While the metal selectivity of individual metal site subtypes is rather well understood and sometimes predictable on the basis of the amino acid sequence (20, 26), approximately half of the projected ArsR family members do not conform to any of these four metal-binding motifs. For example, one poorly characterized subgroup contains a conserved Met and two conserved Cys, the latter derived from the projected α2 and α5 helices that are predicted to be quite close in the structure but may not bind metal ions directly (7, 27). These include Paracoccus pantotrophus SoxR, the thiosulfate-induced sulfur-oxidizing (sox) operon regulator (28), V. cholerae HyU (7) and Xylella fastidiosa BigR, a regulator implicated biofilm formation (29). Thus, it remains a considerable challenge to unambiguously identify the mode of induction of ArsR sensors that do not precisely conform to one of the four known structural classes on the basis of amino acid sequence alone. In addition, since some ArsR family sensors contain two metal sites, e.g., α3N and α5 (6, 30), a further complication is that one site might can be metalloregulatory while the other site may bind metal ions but in a way that does not mediate allosteric regulation of DNA binding, and is thus nonfunctional (30, 31).

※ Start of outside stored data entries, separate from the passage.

/-- A record keeps the register file in order. -/
theorem sorted_logError (hs : smSorted p.regs = true) (hub : Nat) (r : Report) (level : BitVec 3) (escalated replaced : Bool)
    (related count : Nat) : smSorted (p.logError hub r level escalated replaced related count).regs = true := by
  unfold Panel.logError
  dsimp -zeta only
  extract_lets p1 p2
  have h1 : smSorted p1.regs = true := Panel.sorted_fput (foldl_keeps (fun q : Panel => smSorted q.regs = true) _
    (fun q w hq => Panel.sorted_put hq ..) _ _ hs) ..
  have h2 : smSorted p2.regs = true := Panel.sorted_fput h1 ..
  split
  · exact sorted_bothHosts h2 _
  · split
    · rw [platformEvent_regs]
      exact sorted_bothHosts h2 _
    · exact h2

end

/-- The crossing of a margin shows in its bit of PMC_HEALTH. -/
theorem acts_predictMarginCross {s : State} {a : PredictAt} (hp : s.p.hasPrimary = true) (ha : a.margin.toNat ≤ 8)
    (hm : s.p.mayCross a = true) : ∃ q, Acts (.predictMarginCross a) s q ∧
      (smSorted s.p.regs = true → bit (q.fget F.PMC_HEALTH_margins) a.margin.toNat = true) := by
  refine ⟨_, acts_of_exec rfl (if_neg (by simp [hp, hm, Nat.not_lt.2 ha])), fun hs => ?_⟩
  have h1 := sorted_logError hs s.p.primaryHub ⟨0x0606, clsInfo, predictLevel a, a.kind, a.site, a.sub, 0, 0⟩
    (predictLevel a) false false 0 1
  rw [Panel.fget_congr (platformEvent_regs _ _), Panel.fget_fput (sorted_addWrap h1 ..) F.PMC_HEALTH_margins _ _ _ _ (by decide),
    bit_eq_testBit, Nat.testBit_mod_two_pow, Nat.testBit_or, Nat.testBit_two_pow_self]
  simp only [Bool.or_true, Bool.and_true, decide_eq_true_eq]
  omega

/-- Settles O44: a report by what its manager has in hand, the entries by induction over the queue (`takeEntries_starts`,
`takeEntries_logs`), then a lemma per command. -/
theorem errorManagersRun : Obligations.ErrorManagersRun := by
  unfold Obligations.ErrorManagersRun
  intro s p logged
  refine ⟨fun hub r hlt hup => ⟨fun ha hh hc => ⟨fun hs hl => ?queued, fun hs => ?lost⟩,
      fun h ha hh hp hre hst hstorm hdry hrs hrel => ?escalated, fun ha => ?unarmed⟩,
    fun hub hlt hup hr hh ha hn => ⟨fun pre e rest hq hpre he => ?taken, fun hq => ?logged⟩,
    fun hub => acts_errorHandlingStart_stopped, fun hub h die cl c hlt hh hp hm => ?spare, ?timeout,
    fun hub again hlt hup hs => ?trip, fun hub => acts_pmcResume s hub,
    fun a => acts_predictMarginCross, fun a => acts_predictMarginCross_none⟩
  case queued =>
    refine ⟨_, (acts_errorReport hlt hup).congr ((takeReport_idle ha hh).trans (enqueueReport_joins ?_ hc ?_)), ?_, ?_, ?_, ?_⟩
    all_goals rw [heard_eq]
    · exact hs
    · exact hl
    · exact congrArg ErrMgr.queue (mgr_modMgr _ hub _)
    · exact eraseFirst_eq _ _
    · rfl
    · rfl
  case lost =>
    refine ⟨_, (acts_errorReport hlt hup).congr ((takeReport_idle ha hh).trans (enqueueReport_storm ?_ hub r)), ?_, ?_⟩
    all_goals rw [heard_eq]
    exact hs
  case escalated =>
    exact ⟨_, (acts_errorReport hlt hup).congr (takeReport_escalates ha hh hp hre hst hstorm hdry hrs hrel), eraseFirst_eq _ _⟩
  case unarmed =>
    rw [← eraseFirst_eq]
    exact (acts_errorReport hlt hup).congr (takeReport_unarmed ha)
  case taken =>
    exact (acts_errorHandlingStart hlt hup hr hh ha hn).congr (hq ▸ takeEntries_starts hub he rest pre p hpre)
  case logged => exact (acts_errorHandlingStart hlt hup hr hh ha hn).congr (takeEntries_logs hub _ p hq)
  case spare =>
    exact ⟨(acts_spareCheckDone hlt hh hp hm true).congr (if_pos rfl), _, rfl, rfl, rfl, rfl, rfl,
      (acts_spareCheckDone hlt hh hp hm false).congr (if_neg Bool.false_ne_true)⟩
  case timeout => exact acts_of_exec rfl rfl
  case trip =>
    intro p1 p2 p3 p4 p5
    have hact : Acts (.pmcWatchdogTrip hub again) s (p5.tripEnds (decide (p.primaryHub = hub))) := acts_pmcWatchdogTrip hlt hup
    have hst : p5.stage = p.stage := tripReported_stage hub again hs
    have hb : p5.bring = p.bring := tripReported_bring p hub again
    refine ⟨fun h => hact.congr (tripEnds_outside _ (by rw [hst]; simpa using h)), fun hh h1 h9 => ?_⟩
    rw [decide_eq_true hh] at hact
    obtain ⟨hretried, hfirst⟩ := tripEnds_inside p5 (hst ▸ h1) (hst ▸ h9)
    rw [hb, hst] at hretried hfirst
    refine ⟨fun hr => hact.congr (hretried hr), fun hr => ?_⟩
    obtain ⟨q, hq, he⟩ := hfirst hr
    exact ⟨q, hq, hact.congr he⟩

end Sys2Proof.Machine
end

section
/-! Management (R364, R456, R464, R465, R475 to R479): MCTP control and I3C addresses, PLDM updates, sensors and JTAG. -/

namespace Sys2Proof.Machine

/-! ### MCTP control (R475, R476) -/

section
variable {p : Panel} {hub : Nat} {t : Transport}

theorem mgmtOf_modMgmt (p : Panel) (hub : Nat) (f : Mgmt → Mgmt) : (p.modMgmt hub f).mgmtOf hub = f (p.mgmtOf hub) := by
  simp [Panel.modMgmt, Panel.mgmtOf, smGetD]

theorem mctp_up (h : p.transportUp hub t = true) (a : Answer) : p.mctp hub t a = p.reply hub (some t) a := if_pos h

theorem mctp_down (h : p.transportUp hub t = false) (a : Answer) : p.mctp hub t a = p := if_neg (by simp [h])

/-- Whether a transport works hangs on the I3C address alone of what an endpoint holds. -/
theorem transportUp_modMgmt {f : Mgmt → Mgmt} (h : ∀ m, (f m).i3cAddr = m.i3cAddr) :
    (p.modMgmt hub f).transportUp hub t = p.transportUp hub t := by
  cases t with
  | pcieVdm => rfl
  | i3c => exact congrArg (fun m : Mgmt => p.secUp hub && m.i3cAddr.isSome) (mgmtOf_modMgmt p hub f) |>.trans (by rw [h]; rfl)
  | smbus => exact congrArg (fun m : Mgmt => p.secUp hub && m.i3cAddr.isNone) (mgmtOf_modMgmt p hub f) |>.trans (by rw [h]; rfl)

theorem reply_out (p : Panel) (hub : Nat) (t : Transport) (a : Answer) :
    (p.reply hub (some t) a).out = .answer hub a :: if t = .i3c then .inBand hub :: p.out else p.out := by
  cases t <;> rfl

theorem reply_mgmt (p : Panel) (hub : Nat) (t : Option Transport) (a : Answer) : (p.reply hub t a).mgmt = p.mgmt := by
  unfold Panel.reply
  split <;> rfl

/-- The endpoint takes an identifier that is neither null nor broadcast. -/
def Panel.eidTaken (p : Panel) (hub : Nat) (t : Transport) (eid : BitVec 8) : Panel :=
  if eid = 0 ∨ eid = 0xFF then p else p.modMgmt hub fun m => { m with eids := smSet m.eids (transportKey t) eid }

theorem eidTaken_leaves (p : Panel) (hub : Nat) (t : Transport) (eid : BitVec 8) : let q := p.eidTaken hub t eid
    q.transportUp hub t = p.transportUp hub t ∧ (q.mgmtOf hub).i3cAddr = (p.mgmtOf hub).i3cAddr ∧ q.out = p.out ∧
      (eid ≠ 0 → eid ≠ 0xFF → q.eid hub t = eid) ∧ (eid = 0 ∨ eid = 0xFF → q.eid hub t = p.eid hub t) := by
  intro q
  by_cases h : eid = 0 ∨ eid = 0xFF
  · rw [show q = p from if_pos h]
    exact ⟨rfl, rfl, rfl, fun h0 h1 => absurd h (not_or.2 ⟨h0, h1⟩), fun _ => rfl⟩
  · rw [show q = _ from if_neg h]
    refine ⟨transportUp_modMgmt fun _ => rfl, ?_, rfl, fun _ _ => ?_, fun h' => absurd h' h⟩
    · rw [mgmtOf_modMgmt]
    · rw [Panel.eid, mgmtOf_modMgmt]
      simp [smGetD]

end

section
variable {s : State} {hub : Nat} {t : Transport}

theorem acts_mctp_down (h : s.p.transportUp hub t = false) (eid : BitVec 8) : ∀ i ∈ ([.setEndpointId hub t eid, .getEndpointId hub t,
    .getMctpVersionSupport hub t, .getMessageTypeSupport hub t, .getVendorDefinedMessageSupport hub t] : List Instr),
    Acts i s s.p := by
  simp only [List.forall_mem_cons, List.not_mem_nil, false_implies, implies_true, and_true]
  exact ⟨acts_of_exec rfl (if_neg (by simp [h])), acts_of_exec rfl (mctp_down h _), acts_of_exec rfl (mctp_down h _),
    acts_of_exec rfl (mctp_down h _), acts_of_exec rfl (mctp_down h _)⟩

theorem acts_setEndpointId (h : s.p.transportUp hub t = true) (eid : BitVec 8) : let q := s.p.eidTaken hub t eid
    Acts (.setEndpointId hub t eid) s (q.reply hub (some t) (.mctpEid (q.eid hub t))) := by
  obtain ⟨hup, -⟩ := eidTaken_leaves s.p hub t eid
  exact acts_of_exec rfl ((if_pos h).trans (mctp_up (hup.trans h) _))

end

/-! ### I3C addresses (R475) -/

section
variable {s : State} {hub : Nat} (hu : s.p.secUp hub = true) (addr : BitVec 7)
include hu

theorem acts_i3c_taken (h : (s.p.mgmtOf hub).i3cAddr = none) :
    Acts (.entdaa hub addr) s (s.p.modMgmt hub fun m => { m with i3cAddr := some addr }) ∧
      Acts (.setdasa hub 0x3A addr) s (s.p.modMgmt hub fun m => { m with i3cAddr := some addr }) :=
  ⟨acts_of_exec rfl (if_pos (by simp [hu, h])), acts_of_exec rfl (if_pos (by simp [hu, h]))⟩

omit hu in
theorem acts_i3c_kept (h : (s.p.mgmtOf hub).i3cAddr ≠ none) :
    Acts (.entdaa hub addr) s s.p ∧ Acts (.setdasa hub 0x3A addr) s s.p :=
  ⟨acts_of_exec rfl (if_neg (by simp [h])), acts_of_exec rfl (if_neg (by simp [h]))⟩

omit hu in
theorem acts_setdasa_other {static : BitVec 7} (h : static ≠ 0x3A) : Acts (.setdasa hub static addr) s s.p :=
  acts_of_exec rfl (if_neg (by rw [beq_eq_false_iff_ne.2 h, Bool.and_false, Bool.false_and]; decide))

theorem acts_rstdaa : Acts (.rstdaa hub) s (s.p.modMgmt hub fun m => { m with i3cAddr := none }) := acts_of_exec rfl (if_pos hu)

end

/-! ### Who answers PLDM (R364, R475, R476) -/

/-- The hub is in ROM in the safe talkative state, and serves its own NVM. -/
abbrev Panel.romServes (p : Panel) (hub : Nat) : Prop := p.bring.inRom.contains hub = true ∧ p.stage = stageSafe

/-- The hub has a path to the primary PMC. -/
abbrev Panel.joinsPrimary (p : Panel) (hub : Nat) : Prop := p.hasPrimary = true ∧ p.bring.running.contains hub = true

/-- The hub whose update a command of type 5 is about. -/
def Panel.updateHub (p : Panel) (hub : Nat) : Nat := if p.romServes hub then hub else p.primaryHub

section
variable {p q : Panel} {hub : Nat} {t : Transport} {a : Answer} {g : Panel → Panel × Answer} {f : Nat → Panel → Panel × Answer}

theorem pldm_down (h : p.transportUp hub t = false) : p.pldm ⟨hub, t⟩ g = p := if_pos (by simp [h])

theorem romServes_guard (h : p.transportUp hub t = true) :
    (p.transportUp hub t && p.bring.inRom.contains hub && p.stage == stageSafe) = true ↔ p.romServes hub := by
  rw [h, Bool.true_and, Bool.and_eq_true, beq_iff_eq]

theorem pldm5_down (h : p.transportUp hub t = false) : p.pldm5 ⟨hub, t⟩ f = p :=
  (if_neg (by simp [h])).trans (pldm_down h)

section
variable (h : p.transportUp hub t = true)
include h

theorem pldm_notReady (hj : ¬p.joinsPrimary hub) : p.pldm ⟨hub, t⟩ g = p.reply hub (some t) .notReady := by
  refine (if_neg (by simp [h])).trans (if_pos ?_)
  rw [Bool.or_eq_true, Bool.not_eq_true', Bool.not_eq_true']
  by_contra hc
  rw [not_or, Bool.not_eq_false, Bool.not_eq_false] at hc
  exact hj hc

theorem pldm_joined (hj : p.joinsPrimary hub) (hg : g p = (q, a)) : p.pldm ⟨hub, t⟩ g = q.reply hub (some t) a := by
  obtain ⟨hp, hr⟩ := hj
  refine (if_neg (by simp [h])).trans ((if_neg ?_).trans ?_)
  · rw [hp, hr]
    decide
  · rw [hg]

theorem pldm5_notReady (hr : ¬p.romServes hub) (hj : ¬p.joinsPrimary hub) :
    p.pldm5 ⟨hub, t⟩ f = p.reply hub (some t) .notReady :=
  (if_neg fun hc => hr ((romServes_guard h).1 hc)).trans (pldm_notReady h hj)

theorem pldm5_served (hs : p.romServes hub ∨ p.joinsPrimary hub) (hf : f (p.updateHub hub) p = (q, a)) :
    p.pldm5 ⟨hub, t⟩ f = q.reply hub (some t) a := by
  unfold Panel.updateHub at hf
  by_cases hr : p.romServes hub
  · rw [if_pos hr] at hf
    refine (if_pos ((romServes_guard h).2 hr)).trans ?_
    rw [hf]
  · rw [if_neg hr] at hf
    exact (if_neg fun hc => hr ((romServes_guard h).1 hc)).trans (pldm_joined h (hs.resolve_left hr) hf)

end

end

/-! ### Updates (R456, R477) -/

/-- The command is a PLDM command of type 5 at an endpoint. -/
def IsPldm5 (hub : Nat) (t : Transport) (i : Instr) : Prop := ∃ f : Nat → Panel → Panel × Answer,
  ∀ s : State, exec i s = .next (s.upd fun p => p.pldm5 ⟨hub, t⟩ f)

/-- The commands of an update are. -/
theorem isPldm5_update (hub : Nat) (t : Transport) (c off : Nat) (data : List Byte) (ok : Bool) : ∀ i ∈ ([.requestUpdate ⟨hub, t⟩ c,
    .pldmType5Transfer ⟨hub, t⟩ off data, .verifyComplete ⟨hub, t⟩ ok, .activateFirmware hub t] : List Instr), IsPldm5 hub t i := by
  simp only [List.forall_mem_cons, List.not_mem_nil, false_implies, implies_true, and_true]
  exact ⟨⟨_, fun _ => rfl⟩, ⟨_, fun _ => rfl⟩, ⟨_, fun _ => rfl⟩, ⟨_, fun _ => rfl⟩⟩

Initial biological studies established that an ArsR family repressor, termed BxmR¹, regulated the expression of genes encoding both a heavy metal transporting ATPase, Bxa1¹, as well as an intracellular metallothionein, BmtA¹, in the freshwater cyanobacterium Oscillatoria brevis (32, 33). Oscillatoria spp. produce geosmin and 2-methylisoborneaol which give drinking water a musty or earthy odor and has a major negative economic impact on the catfish aquaculture industry due to absorption in the flesh of the fish (34). Copper sulfate has been extensively used in water purification systems as a copper algaecide (34), and it was subsequently demonstrated that bxa1 expression was inducible by both monovalent (Cu^I/Ag^I) and divalent (Zn^II/Cd^II) ions in O. brevis, a novel property (33). The thiol oxidant diamide is also an inducer of bmtA expression (35). In vitro DNA binding and coupled transcription-translation experiments suggested that metal and diamide stress-induced disassembly of BxmR-operator/promoter complexes was directly responsible for regulation (35, 36).

In this report, we present a comprehensive characterization of the metal binding properties and metalloregulation of bxa1 operator/promoter binding by BxmR (33). We show that both pairs of predicted α3N and α5 sites bind metal ions, but with distinct physicochemical and functional metal specificities. BxmR is thus distinguished from other closely-related ArsR family sensors, in having evolved a metalloregulatory α3N site that can adopt an expanded range of coordination chemistries to include Cu^I/Ag^I, while maintaining redundancy in the response to Zn^II. These studies provide a glimpse as to how an ArsR family metal sensor with a relaxed metal specificity profile could have evolved to effect resistance against an expanded range of heavy metal ions.

EXPERIMENTAL PROCEDURES

Construction of E. coli overexpression plasmids for BxmRs and protein purification

The wild-type bxmR-coding region was amplified by PCR from O. brevis genomic DNA and cloned into pET3a (Novagen) between NdeI and EcoRI restriction sites to construct pET3a-BxmR. In order to obtain overexpression clones for α3NΔ and α5Δ BxmRs, a PCR-based quick-change mutagenesis method was employed to replace Cys77 to Ser in the α3N site, or ¹³²HLDEE¹³⁶ to ¹³²NLTYA¹³⁶ (H132N/D134T/E135Y/E136A) in the α5 site, using pET3a-BxmR as a template to create pET3a-α3NΔ BxmR and pET3a-α5Δ BxmR, respectively. C31S BxmR was prepared in exactly the same way. The integrity of all plasmid constructions was confirmed by complete DNA sequencing.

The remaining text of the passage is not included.